Dataset entries:
-- ==== Sys2Proof/Machine/Tile.lean ====
section
/-! DEFINITION. Tile.lean: the tile instructions, class 0xB (R298, R299, R303, R321 to R327). -/
namespace Sys2Proof.Machine

/-! ### CARD (R322) -/

/-- A loop word of a card: DIM, EXT, ORD (R299). -/
def loopW (card : Line) (i : Nat) : Nat × Nat × Nat :=
  let w := word32 card (2 + i)
  (fld w 22 20, fld w 19 0, fld w 25 23)
/-- Extent of a dimension: 1 where no loop has it (R299): 1 M, 2 N, 3 K, 4 B, 5 G. -/
def cardExt (card : Line) (dim : Nat) : Nat :=
  match ((upTo 5).map (loopW card)).find? fun l => l.1 == dim with
  | some l => l.2.1
  | none => 1

/-- No number stands twice in a list. -/
def noDup (l : List Nat) : Bool := decide l.Nodup

/-- The loop words keep R299, and VR and VC lie in 1..32. -/
def loopsOk (card : Line) : Bool :=
  let ls := (upTo 5).map (loopW card)
  let used := ls.filter fun l => l.1 != 0
  (upTo 5).all (fun i => fld (word32 card (2 + i)) 31 26 == 0) &&
  ls.all (fun l => decide (l.1 ≤ 5) && (l.1 != 0 || (l.2.1 == 0 && l.2.2 == 0)) && (l.1 == 0 || l.2.1 != 0)) &&
  noDup (used.map fun l => l.1) && noDup (used.map fun l => l.2.2) &&
  (let vr := fld (word32 card 10) 5 0; let vc := fld (word32 card 11) 5 0; decide (1 ≤ vr ∧ vr ≤ 32 ∧ 1 ≤ vc ∧ vc ≤ 32))

/-- Bits of EPI that an opcode leaves reserved (R307, R311). -/
def epiReserved (op : Nat) : Nat :=
  match op with
  | 1 | 2 | 3 | 4 | 9 => 0xF8
  | 5 | 6 | 7 => 0xFF
  | 8 => 0xFE
  | _ => 0

def cardSfmt (card : Line) : Nat := fld (word32 card 10) 9 6
def cardMbox (card : Line) : Word := word64 card 6
def cardEpi (card : Line) : Nat := fld (word32 card 0) 23 16

/-- The subcode of BAD_CARD, from its checks in order (R322). -/
def badCard (card : Line) (lvl : Nat) (slotHeld : Nat → Bool) (acc : Nat) : Option Nat :=
  let op := cardOp card
  let fence := op == 0x0E
  if op < 1 || op > 0x0E then some 1
  else if cardLevel card ≠ lvl then some 2
  else if word32 card 14 != 0 || word32 card 15 != 0 || fld (word32 card 10) 15 10 != 0 || fld (word32 card 11) 15 6 != 0 ||
      cardEpi card &&& epiReserved op != 0 ||
      (fence && (card >>> 32 != 0 || fld (word32 card 0) 31 11 != 0)) then some 3
  else if !fence && (fld (cardMbox card) 3 0 != 0 || (cardMbox card).getLsbD 57 || cardMbox card == 0) then some 4
  else if !fence && (!loopsOk card || (0x0B ≤ op && op ≤ 0x0D && (upTo 5).any fun i => decide ((loopW card i).1 ≥ 3))) then some 5
  else if ((cardSL card || cardAR card) && lvl != 1) || (0x0B ≤ op && op ≤ 0x0D && lvl != 5) || (cardSL card && cardExt card 3 != 1) ||
      (cardSL card && !(3 ≤ cardSfmt card && cardSfmt card ≤ 5 || cardSfmt card == 1 || cardSfmt card == 2)) ||
      (!cardSL card && cardSfmt card != 0) then some 6
  else if (cardSL card && !(slotHeld (cardTid card 0) && slotHeld (cardTid card 1))) || (cardAR card && cardTid card 3 ≥ acc) then some 7
  else none

/-- The thread holds a slot. -/
def State.holdsSlot (s : State) (i : Nat) : Bool := decide (i < 32) && decide ((s.mine.slot i).by' = .ctx s.whoMe)

/-- CARD (R322): the checks, then a kick. -/
def doCard (lvl : Lvl) (a : VReg) (s : State) : State :=
  let card := s.rd.getV a
  let l := lvlNo lvl
  match badCard card l s.holdsSlot (partAcc s.cx.part) with
  | some n => s.trap BAD_CARD 0 n
  | none => s.kick (.card lvl card)

/-- CARD. -/
def execCard (h : Hdr) (lvl : Lvl) (a : VReg) (s : State) : Host.Outcome State Fault Refusal :=
  .next (issue (.card h lvl a) (doCard lvl a) s)

/-! ### Waiting for a mailbox (R323) -/

/-- CWAIT (R323). -/
def doCwait (d a : GReg) (s : State) : State :=
  let p := s.rd.getG a
  if p.getLsbD 57 then s.trap BAD_ADDR p
  else if p.toNat % 16 != 0 then s.trap MISALIGN p
  else s.sendSync (.g d .d (fld p 5 0)) (s.reqFor (.glob p) .cwait 0) false true

/-- CWAIT. -/
def execCwait (h : Hdr) (d a : GReg) (s : State) : Host.Outcome State Fault Refusal :=
  .next (issue (.cwait h d a) (doCwait d a) s)

/-! ### Operand slots (R303, R324, R325) -/

/-- OCLAIM (R324): the claim joins the core's queue. -/
def doOclaim (d a : GReg) (s : State) : State :=
  let x := s.rd.getG a
  let n := fld x 5 0
  if fld x 63 6 != 0 || n < 1 || n > 32 then s.trap TILE_USE 0 1
  else
    let id := s.mine.nextClaim
    let cl : Claim := { id := id, who := some s.whoMe, n := n, card := 0, granted := none }
    (s.onMine fun k => { k with nextClaim := id + 1, claims := k.claims ++ [cl] }).park .sync (.claim id) (.oclaim d id)

/-- OCLAIM. -/
def execOclaim (h : Hdr) (d a : GReg) (s : State) : Host.Outcome State Fault Refusal :=
  .next (issue (.oclaim h d a) (doOclaim d a) s)

/-- OCLAIM once it is granted. -/
def State.oclaimGot (s : State) (d : GReg) (id : Nat) : State :=
  match s.mine.claims.find? fun c => c.id == id with
  | some c => (s.onMine fun k => { k with claims := k.claims.filter fun c => c.id != id }).wrG d ((c.granted.getD 0).setWidth 64)
  | none => s

/-- OREL (R324): nothing is released when a slot of the mask is not held. -/
def doOrel (a : GReg) (s : State) : State :=
  let m := s.rd.getG a
  if (upTo 32).any fun i => m.getLsbD i && !s.holdsSlot i then s.trap TILE_USE 0 2
  else (upTo 32).foldl (fun s i => if m.getLsbD i then s.freeSlot s.me.1 i else s) s

/-- OREL. -/
def execOrel (h : Hdr) (a : GReg) (s : State) : Host.Outcome State Fault Refusal :=
  .next (issue (.orel h a) (doOrel a) s)

/-- OFILL once no card names the slot (R325). -/
def State.ofillGo (s : State) (slot : OReg) (data : Line) (u : Nat) : State :=
  if s.slotBusy s.me.1 slot.toNat then s.park .sync (.unnamed slot) (.ofill slot data u)
  else s.onMine fun k => k.opPut (slot.toNat * 2048 + 64 * u) data

/-- OFILL (R325). -/
def doOfill (d : OReg) (a : VReg) (b : GReg) (s : State) : State :=
  let u := (s.rd.getG b).toNat
  if u > 16 || !s.holdsSlot d.toNat then s.trap TILE_USE 0 3 else s.ofillGo d (s.rd.getV a) u

/-- OFILL. -/
def execOfill (h : Hdr) (d : OReg) (a : VReg) (b : GReg) (s : State) : Host.Outcome State Fault Refusal :=
  .next (issue (.ofill h d a b) (doOfill d a b) s)

/-! ### Accumulator tiles (R325) -/

/-- A tile that a card names takes ACC_BUSY. -/
def State.withTile (s : State) (a : AReg) (k : State) : State :=
  if s.tileBusy s.me.1 a.toNat then s.trap ACC_BUSY ((aSpec a).setWidth 64) else k

/-- ACLR (R325). -/
def doAclr (d : AReg) (s : State) : State := s.withTile d <| s.onMine fun k => k.accPut d.toNat (List.replicate 1024 0)

/-- ACLR. -/
def execAclr (h : Hdr) (d : AReg) (s : State) : Host.Outcome State Fault Refusal :=
  .next (issue (.aclr h d) (doAclr d) s)

/-- Element format code of a unit format (R325). -/
def tfmtCode : TFmt → Nat
  | .f32 => 0 | .f16 => 1 | .bf16 => 2 | .bx8 => 4 | .bx16 => 5

/-- The sequencer of the issuing core, working for the thread. -/
def State.seqAsker (s : State) : Asker := s.asker.engine (.seqr s.me.1)

/-- An ALD or AST that its sequencer could not finish (R325): a page to wait for, or a fault; the thread issues it again. -/
def State.seqEnd (s : State) (old : State) : Served → State
  | .done _ t => t
  | .fail f t => if f.absent then t.savePaged s.me.1 s.me.2 [f.addr.toNat] else t.loadFault f.kind f.addr
  | _ => old.park .sync .drained .again

/-- The transfer of ALD (R325). -/
def State.aldGo (s : State) (am : Mode) (f : TFmt) (d : AReg) (src : Word) : State :=
  s.withTile d <|
    let ef := tfmtCode f
    let core := s.me.1
    s.seqEnd s <| s.eLines s.seqAsker (fun i => placeOf core am (modeAdd am src (64 * i))) (fun ls t =>
      let vals := (upTo 1024).map fun n =>
        let c := n % 32 % tileCols ef
        tile32 ef (fun o => byteIn ls (n % 32 / tileCols ef * tileSize ef + o)) (n / 32) c
      .done 0 (t.onCore core fun k => k.accPut d.toNat vals)) (unitTiles ef * tileSize ef / 64) []

/-- The address checks of ALD and AST: each address in its mode, and 64-byte alignment. -/
def State.withUnits (s : State) (am : Mode) (l : List Word) (k : State) : State :=
  match l.find? fun a => !eaClean am a with
  | some a => s.trap BAD_ADDR a
  | none =>
    match l.find? fun a => a.toNat % 64 != 0 with
    | some a => s.trap MISALIGN a
    | none => k

/-- ALD (R325). -/
def doAld (am : Mode) (f : TFmt) (d : AReg) (a : GReg) (s : State) : State :=
  let src := s.rd.getG a
  s.withUnits am [src] <| s.withTile d <| s.afterDrain (.ald am f d src) fun s => s.aldGo am f d src

/-- ALD. -/
def execAld (h : Hdr) (am : Mode) (f : TFmt) (d : AReg) (a : GReg) (s : State) : Host.Outcome State Fault Refusal :=
  .next (issue (.ald h am f d a) (doAld am f d a) s)

/-- The valid rows of tile t of a unit, as lists of valid columns, through the epilogue: and whether an output was a NaN. -/
def unitRows (ef t vr vc : Nat) (vals : Nat → Nat → Nat) : List (List Nat) :=
  (upTo vr).map fun r =>
    let w := tileCols ef
    (upTo (min w (vc - t * w))).map fun c => vals r (t * w + c)

/-- The transfer of AST (R325): the masked stores of the unit's tiles, one tile after the other. -/
def State.astGo (s : State) (am : Mode) (f : TFmt) (act : BitVec 2) (vr1 vc1 : BitVec 5) (a : AReg) (dst : Word) (bias : Option Word) : State :=
  s.withTile a <|
    let ef := tfmtCode f
    let core := s.me.1
    let q := s.seqAsker
    let acc := s.mine.accVals a.toNat
    let at' := fun (base : Word) (i : Nat) => placeOf core am (modeAdd am base (64 * i))
    let vals := fun (bl : List Line) (r c : Nat) =>
      let b := match bias with
        | some _ => some (byteIn bl (4 * c) + 256 * byteIn bl (4 * c + 1) + 65536 * byteIn bl (4 * c + 2) + 16777216 * byteIn bl (4 * c + 3))
        | none => none
      (epiElem act.toNat b ((acc[32 * r + c]?).getD 0)).1
    let tile := fun (bl : List Line) (t : Nat) =>
      (encodeTile ef 0 s.cx.regs.bxdelta.toNat (fun _ _ => roundRne) (fun _ => 0)
        (unitRows ef t (vr1.toNat + 1) (vc1.toNat + 1) (vals bl))).1.map fun x => (t * tileSize ef / 64 + x.1, x.2)
    s.seqEnd s <| s.eLines q (at' (bias.getD 0)) (fun bl t =>
      t.ePut q (at' dst) (fun u => .done 0 u) ((upTo (unitTiles ef)).flatMap (tile bl))) (if bias.isSome then 2 else 0) []

/-- AST (R325). -/
def doAst (am : Mode) (f : TFmt) (act : BitVec 2) (vr1 vc1 : BitVec 5) (a : AReg) (b : GReg) (c : Option GReg) (s : State) : State :=
  let dst := s.rd.getG b
  let bias := c.map s.rd.getG
  s.withUnits am (dst :: bias.toList) <| s.withTile a <|
    s.afterDrain (.ast am f act vr1 vc1 a dst bias) fun s => s.astGo am f act vr1 vc1 a dst bias

/-- AST. -/
def execAst (h : Hdr) (am : Mode) (f : TFmt) (act : BitVec 2) (vr1 vc1 : BitVec 5) (a : AReg) (b : GReg) (c : Option GReg) (s : State) : Host.Outcome State Fault Refusal :=
  .next (issue (.ast h am f act vr1 vc1 a b c) (doAst am f act vr1 vc1 a b c) s)

/-! ### The tensor table (R326) -/

/-- Address of an entry of the launch's table. -/
def State.tdVa (s : State) (tid : BitVec 8) : Word := (s.tensorVa s.cx.launch.toNat tid.toNat).getD (BitVec.ofNat 64 (64 * tid.toNat))

/-- TDSET (R326): a release store of 64 bytes. -/
def doTdset (tid : BitVec 8) (a : VReg) (s : State) : State :=
  let e : SbEnt :=
    { am := .g, line := s.tdVa tid, mask := BitVec.ofNat 64 (2 ^ 64 - 1), data := s.rd.getV a, bset := false, pc := s.pcNow, spill := false
      peer := none }
  s.afterDrain (.release e (some tid)) fun s => s.releaseStore e (some tid)

/-- TDSET. -/
def execTdset (h : Hdr) (tid : BitVec 8) (a : VReg) (s : State) : Host.Outcome State Fault Refusal :=
  .next (issue (.tdset h tid a) (doTdset tid a) s)

/-- TDGET (R326). -/
def doTdget (tid : BitVec 8) (d : VReg) (s : State) : State :=
  s.long1 (.v d (BitVec.ofNat 64 (2 ^ 64 - 1))) (.glob (s.tdVa tid)) (.load 64 false)

/-- TDGET. -/
def execTdget (h : Hdr) (tid : BitVec 8) (d : VReg) (s : State) : Host.Outcome State Fault Refusal :=
  .next (issue (.tdget h tid d) (doTdget tid d) s)

end Sys2Proof.Machine
end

◆ Task to carry out ◆
Starting with the line with "def State.withTile (s" above and going on through the line with "def execAclr (h", transcribe every line exactly, both ends included, and add nothing.

◆ Result ◆
def State.withTile (s : State) (a : AReg) (k : State) : State :=
  if s.tileBusy s.me.1 a.toNat then s.trap ACC_BUSY ((aSpec a).setWidth 64) else k

/-- ACLR (R325). -/
def doAclr (d : AReg) (s : State) : State := s.withTile d <| s.onMine fun k => k.accPut d.toNat (List.replicate 1024 0)

/-- ACLR. -/
def execAclr (h : Hdr) (d : AReg) (s : State) : Host.Outcome State Fault Refusal :=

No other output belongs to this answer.